▶ [WORK INSTRUCTIONS]:
Return only that part of the material below which starts with the line containing "chk (true) (.apc" and goes on through the line containing "chk (true) (.beq", restated exactly.

▶ [EXCERPTED DATA]:
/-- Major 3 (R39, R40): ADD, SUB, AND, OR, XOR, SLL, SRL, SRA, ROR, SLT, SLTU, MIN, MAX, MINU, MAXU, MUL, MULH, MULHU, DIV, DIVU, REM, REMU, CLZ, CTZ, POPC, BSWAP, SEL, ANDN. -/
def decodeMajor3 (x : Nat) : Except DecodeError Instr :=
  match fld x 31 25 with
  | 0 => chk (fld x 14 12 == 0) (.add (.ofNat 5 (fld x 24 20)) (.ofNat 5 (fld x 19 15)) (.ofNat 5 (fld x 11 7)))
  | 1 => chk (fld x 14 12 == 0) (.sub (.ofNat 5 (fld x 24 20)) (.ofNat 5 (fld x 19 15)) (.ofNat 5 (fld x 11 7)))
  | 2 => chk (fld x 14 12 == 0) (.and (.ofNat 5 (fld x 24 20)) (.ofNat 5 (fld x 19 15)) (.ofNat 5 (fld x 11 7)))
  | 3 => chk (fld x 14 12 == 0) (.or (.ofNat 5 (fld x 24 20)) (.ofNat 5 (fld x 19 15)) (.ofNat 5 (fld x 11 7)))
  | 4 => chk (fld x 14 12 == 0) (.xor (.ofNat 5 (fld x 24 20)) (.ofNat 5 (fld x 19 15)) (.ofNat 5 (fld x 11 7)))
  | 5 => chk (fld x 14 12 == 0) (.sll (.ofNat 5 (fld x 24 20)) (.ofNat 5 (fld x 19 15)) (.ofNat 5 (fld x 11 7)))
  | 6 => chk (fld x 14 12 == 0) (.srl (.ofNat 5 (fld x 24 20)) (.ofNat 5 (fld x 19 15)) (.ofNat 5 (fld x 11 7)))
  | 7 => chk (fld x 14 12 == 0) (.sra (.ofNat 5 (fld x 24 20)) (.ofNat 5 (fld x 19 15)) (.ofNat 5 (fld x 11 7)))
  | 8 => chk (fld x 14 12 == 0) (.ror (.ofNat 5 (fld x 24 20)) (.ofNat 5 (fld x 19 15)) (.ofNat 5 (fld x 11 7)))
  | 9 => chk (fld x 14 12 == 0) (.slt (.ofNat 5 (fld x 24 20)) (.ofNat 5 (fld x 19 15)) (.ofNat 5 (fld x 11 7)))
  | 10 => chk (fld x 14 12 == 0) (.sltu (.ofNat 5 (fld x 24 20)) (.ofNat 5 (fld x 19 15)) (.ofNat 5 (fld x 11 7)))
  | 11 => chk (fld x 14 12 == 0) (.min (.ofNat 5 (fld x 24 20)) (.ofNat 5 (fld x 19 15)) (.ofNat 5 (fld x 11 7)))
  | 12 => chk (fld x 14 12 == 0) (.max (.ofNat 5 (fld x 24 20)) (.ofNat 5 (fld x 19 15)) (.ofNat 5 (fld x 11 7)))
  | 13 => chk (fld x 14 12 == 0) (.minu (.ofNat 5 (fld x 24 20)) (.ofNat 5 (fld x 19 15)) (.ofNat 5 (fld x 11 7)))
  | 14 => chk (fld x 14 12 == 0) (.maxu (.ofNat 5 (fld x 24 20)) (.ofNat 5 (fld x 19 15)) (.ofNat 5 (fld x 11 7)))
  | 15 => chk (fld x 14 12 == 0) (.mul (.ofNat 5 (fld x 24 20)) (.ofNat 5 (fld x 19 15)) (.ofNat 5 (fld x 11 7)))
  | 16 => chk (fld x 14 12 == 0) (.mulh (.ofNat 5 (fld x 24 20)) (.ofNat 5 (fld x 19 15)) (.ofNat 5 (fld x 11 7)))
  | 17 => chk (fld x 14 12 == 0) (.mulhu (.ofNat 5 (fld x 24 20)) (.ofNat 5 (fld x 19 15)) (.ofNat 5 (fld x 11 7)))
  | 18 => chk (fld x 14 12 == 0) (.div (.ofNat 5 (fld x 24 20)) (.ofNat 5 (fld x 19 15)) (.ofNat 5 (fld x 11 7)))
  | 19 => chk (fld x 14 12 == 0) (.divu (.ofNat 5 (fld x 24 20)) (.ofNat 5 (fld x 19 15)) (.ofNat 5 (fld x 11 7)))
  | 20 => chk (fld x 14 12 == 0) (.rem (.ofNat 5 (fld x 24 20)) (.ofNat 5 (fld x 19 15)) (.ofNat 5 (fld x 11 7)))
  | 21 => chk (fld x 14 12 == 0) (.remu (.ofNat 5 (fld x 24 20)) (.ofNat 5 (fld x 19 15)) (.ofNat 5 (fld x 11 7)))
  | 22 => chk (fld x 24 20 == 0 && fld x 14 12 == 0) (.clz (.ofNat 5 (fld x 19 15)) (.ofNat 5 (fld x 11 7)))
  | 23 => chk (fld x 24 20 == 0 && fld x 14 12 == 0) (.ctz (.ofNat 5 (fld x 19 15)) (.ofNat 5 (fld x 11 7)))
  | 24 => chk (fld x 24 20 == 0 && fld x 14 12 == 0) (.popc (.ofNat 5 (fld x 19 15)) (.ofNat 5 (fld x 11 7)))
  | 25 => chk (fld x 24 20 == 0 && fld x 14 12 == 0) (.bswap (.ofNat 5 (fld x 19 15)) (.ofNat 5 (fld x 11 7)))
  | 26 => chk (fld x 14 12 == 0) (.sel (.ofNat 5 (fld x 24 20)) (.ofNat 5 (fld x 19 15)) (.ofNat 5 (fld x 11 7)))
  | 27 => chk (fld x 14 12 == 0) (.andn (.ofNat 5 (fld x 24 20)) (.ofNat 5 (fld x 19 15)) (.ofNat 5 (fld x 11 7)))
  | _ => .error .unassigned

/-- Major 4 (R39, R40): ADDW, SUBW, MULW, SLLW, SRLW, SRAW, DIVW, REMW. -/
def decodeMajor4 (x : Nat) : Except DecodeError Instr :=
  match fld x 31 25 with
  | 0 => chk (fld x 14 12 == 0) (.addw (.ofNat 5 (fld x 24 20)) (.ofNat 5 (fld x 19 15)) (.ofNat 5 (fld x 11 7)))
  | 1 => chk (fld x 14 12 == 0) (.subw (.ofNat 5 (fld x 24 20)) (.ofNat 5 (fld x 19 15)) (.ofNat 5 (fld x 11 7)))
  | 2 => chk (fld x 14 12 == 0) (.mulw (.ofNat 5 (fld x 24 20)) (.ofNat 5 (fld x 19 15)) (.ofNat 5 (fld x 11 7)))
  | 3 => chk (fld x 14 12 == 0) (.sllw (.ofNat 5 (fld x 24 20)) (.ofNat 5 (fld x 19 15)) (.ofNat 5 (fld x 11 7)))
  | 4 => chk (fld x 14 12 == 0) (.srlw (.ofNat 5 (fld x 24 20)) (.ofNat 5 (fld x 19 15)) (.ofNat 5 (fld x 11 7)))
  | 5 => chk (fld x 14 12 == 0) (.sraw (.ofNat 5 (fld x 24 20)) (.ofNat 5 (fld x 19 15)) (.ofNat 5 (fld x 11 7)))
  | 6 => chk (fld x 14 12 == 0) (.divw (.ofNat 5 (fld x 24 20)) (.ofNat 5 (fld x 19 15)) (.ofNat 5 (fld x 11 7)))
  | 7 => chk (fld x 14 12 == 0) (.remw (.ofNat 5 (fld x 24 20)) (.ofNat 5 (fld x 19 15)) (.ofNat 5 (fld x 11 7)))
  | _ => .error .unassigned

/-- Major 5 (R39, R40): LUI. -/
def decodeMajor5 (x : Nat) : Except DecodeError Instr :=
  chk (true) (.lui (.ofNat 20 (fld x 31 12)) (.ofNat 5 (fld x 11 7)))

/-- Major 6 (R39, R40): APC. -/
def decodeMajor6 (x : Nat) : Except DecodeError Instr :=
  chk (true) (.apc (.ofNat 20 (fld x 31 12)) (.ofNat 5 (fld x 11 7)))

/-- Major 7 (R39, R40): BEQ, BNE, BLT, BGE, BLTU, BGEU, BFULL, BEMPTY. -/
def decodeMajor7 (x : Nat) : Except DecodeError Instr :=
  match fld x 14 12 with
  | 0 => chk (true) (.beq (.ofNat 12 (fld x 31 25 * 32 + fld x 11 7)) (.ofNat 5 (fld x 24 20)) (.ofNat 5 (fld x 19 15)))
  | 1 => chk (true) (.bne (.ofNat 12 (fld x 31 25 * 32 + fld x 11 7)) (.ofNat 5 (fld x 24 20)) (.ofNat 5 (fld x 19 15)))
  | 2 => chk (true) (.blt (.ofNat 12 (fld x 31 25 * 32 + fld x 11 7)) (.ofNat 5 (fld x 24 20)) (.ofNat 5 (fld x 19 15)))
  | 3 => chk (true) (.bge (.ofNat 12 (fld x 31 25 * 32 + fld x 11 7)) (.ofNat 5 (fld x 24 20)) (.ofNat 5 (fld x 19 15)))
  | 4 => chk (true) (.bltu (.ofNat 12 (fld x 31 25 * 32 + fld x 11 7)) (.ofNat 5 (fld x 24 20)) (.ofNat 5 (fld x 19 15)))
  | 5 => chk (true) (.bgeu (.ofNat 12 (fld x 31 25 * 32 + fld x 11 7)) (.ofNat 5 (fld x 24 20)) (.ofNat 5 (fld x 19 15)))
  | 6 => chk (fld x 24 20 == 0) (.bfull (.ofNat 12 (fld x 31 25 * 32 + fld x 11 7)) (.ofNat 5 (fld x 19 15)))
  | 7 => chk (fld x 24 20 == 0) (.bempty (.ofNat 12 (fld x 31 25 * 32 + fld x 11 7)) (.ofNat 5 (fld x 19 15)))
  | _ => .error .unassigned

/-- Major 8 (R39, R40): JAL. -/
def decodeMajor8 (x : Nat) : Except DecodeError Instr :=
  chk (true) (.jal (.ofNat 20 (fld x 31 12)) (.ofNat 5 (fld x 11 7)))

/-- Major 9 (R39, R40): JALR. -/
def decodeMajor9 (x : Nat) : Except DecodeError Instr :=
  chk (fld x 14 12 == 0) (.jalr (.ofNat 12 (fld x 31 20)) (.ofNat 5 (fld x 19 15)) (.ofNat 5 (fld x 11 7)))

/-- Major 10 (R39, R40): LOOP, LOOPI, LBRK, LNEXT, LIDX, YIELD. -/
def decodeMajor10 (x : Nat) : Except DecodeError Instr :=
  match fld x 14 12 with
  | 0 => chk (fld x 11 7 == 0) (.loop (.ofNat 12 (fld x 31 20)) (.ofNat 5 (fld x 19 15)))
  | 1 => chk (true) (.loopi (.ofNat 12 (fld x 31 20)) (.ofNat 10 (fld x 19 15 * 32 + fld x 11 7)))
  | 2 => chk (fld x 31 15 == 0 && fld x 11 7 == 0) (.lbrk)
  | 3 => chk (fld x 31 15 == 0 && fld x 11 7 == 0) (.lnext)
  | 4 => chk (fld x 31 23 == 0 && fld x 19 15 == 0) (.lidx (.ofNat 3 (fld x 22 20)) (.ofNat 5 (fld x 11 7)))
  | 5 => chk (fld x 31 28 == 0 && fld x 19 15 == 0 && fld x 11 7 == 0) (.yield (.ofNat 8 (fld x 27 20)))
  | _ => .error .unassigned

▶ [TASK RESPONSE]:
  chk (true) (.apc (.ofNat 20 (fld x 31 12)) (.ofNat 5 (fld x 11 7)))

/-- Major 7 (R39, R40): BEQ, BNE, BLT, BGE, BLTU, BGEU, BFULL, BEMPTY. -/
def decodeMajor7 (x : Nat) : Except DecodeError Instr :=
  match fld x 14 12 with
  | 0 => chk (true) (.beq (.ofNat 12 (fld x 31 25 * 32 + fld x 11 7)) (.ofNat 5 (fld x 24 20)) (.ofNat 5 (fld x 19 15)))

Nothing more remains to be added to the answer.